- **Your task**: State how many lines in the following entries contain the word "Pair". No other output.

- **Data for this task**:
-- ==== Sys2Proof/Laws/PerInstr.lean ====
section
/-! SUPPORT. Facts about each instruction as syntax, one lemma per constructor. -/

namespace Sys2Proof.Laws.EncodesWellFormed

/-- The command a host issues for the instruction has an assigned code, and its operand record has the shape the code fixes
(R70 to R79). -/
def Statement (i : Instr) : Prop := (operandShape (encode i).op).isSome = true ∧ (encode i).wellFormed = true

theorem dectPix (b : Pair) : Statement (.dectPix b) := ⟨rfl, rfl⟩
theorem dectDev (b : Pair) : Statement (.dectDev b) := ⟨rfl, rfl⟩
theorem dectHys (b : Pair) : Statement (.dectHys b) := ⟨rfl, rfl⟩
theorem enctPix (t : TempIn) : Statement (.enctPix t) := ⟨rfl, rfl⟩
theorem enctDev (t : TempIn) : Statement (.enctDev t) := ⟨rfl, rfl⟩
theorem enctHys (t : TempIn) : Statement (.enctHys t) := ⟨rfl, rfl⟩
theorem decpf (b : FlagBytes) : Statement (.decpf b) := ⟨rfl, rfl⟩
theorem deceFr (v : Byte) : Statement (.deceFr v) := ⟨rfl, rfl⟩
theorem deceMa (v : Byte) : Statement (.deceMa v) := ⟨rfl, rfl⟩
theorem deceDm (v : Byte) : Statement (.deceDm v) := ⟨rfl, rfl⟩
theorem deceIe (v : Byte) : Statement (.deceIe v) := ⟨rfl, rfl⟩
theorem deceIa (v : Byte) : Statement (.deceIa v) := ⟨rfl, rfl⟩
theorem parseFr (str : String) : Statement (.parseFr str) := ⟨rfl, rfl⟩
theorem enceFr (x : FrameRate) (old : Byte) : Statement (.enceFr x old) := ⟨rfl, rfl⟩
theorem enceMa (x : Bool) (old : Byte) : Statement (.enceMa x old) := ⟨rfl, rfl⟩
theorem enceDm (x : Mode) : Statement (.enceDm x) := ⟨rfl, rfl⟩
theorem enceIe (x : Bool) (old : Byte) : Statement (.enceIe x old) := ⟨rfl, rfl⟩
theorem enceIa (x : Bool) (old : Byte) : Statement (.enceIa x old) := ⟨rfl, rfl⟩
theorem wake : Statement (.wake) := ⟨rfl, rfl⟩
theorem sleep : Statement (.sleep) := ⟨rfl, rfl⟩
theorem asleep : Statement (.asleep) := ⟨rfl, rfl⟩
theorem scopeEnter : Statement (.scopeEnter) := ⟨rfl, rfl⟩
theorem scopeExit : Statement (.scopeExit) := ⟨rfl, rfl⟩
theorem image : Statement (.image) := ⟨rfl, rfl⟩
theorem devtemp : Statement (.devtemp) := ⟨rfl, rfl⟩
theorem rdFr : Statement (.rdFr) := ⟨rfl, rfl⟩
theorem wrFr (x : FrameRate) : Statement (.wrFr x) := ⟨rfl, rfl⟩
theorem rdMa : Statement (.rdMa) := ⟨rfl, rfl⟩
theorem wrMa (x : Bool) : Statement (.wrMa x) := ⟨rfl, rfl⟩
theorem rdIcfg : Statement (.rdIcfg) := ⟨rfl, rfl⟩
theorem wrIcfg (c : ICfgIn) : Statement (.wrIcfg c) := ⟨rfl, rfl⟩
theorem disInt : Statement (.disInt) := ⟨rfl, rfl⟩
theorem rdInt : Statement (.rdInt) := ⟨rfl, rfl⟩
theorem rdPxint : Statement (.rdPxint) := ⟨rfl, rfl⟩
theorem rdOvf : Statement (.rdOvf) := ⟨rfl, rfl⟩
theorem rstInt : Statement (.rstInt) := ⟨rfl, rfl⟩
theorem rstOvf : Statement (.rstOvf) := ⟨rfl, rfl⟩
theorem rstFlags : Statement (.rstFlags) := ⟨rfl, rfl⟩

end Sys2Proof.Laws.EncodesWellFormed
end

- **Output of the exercise**: 3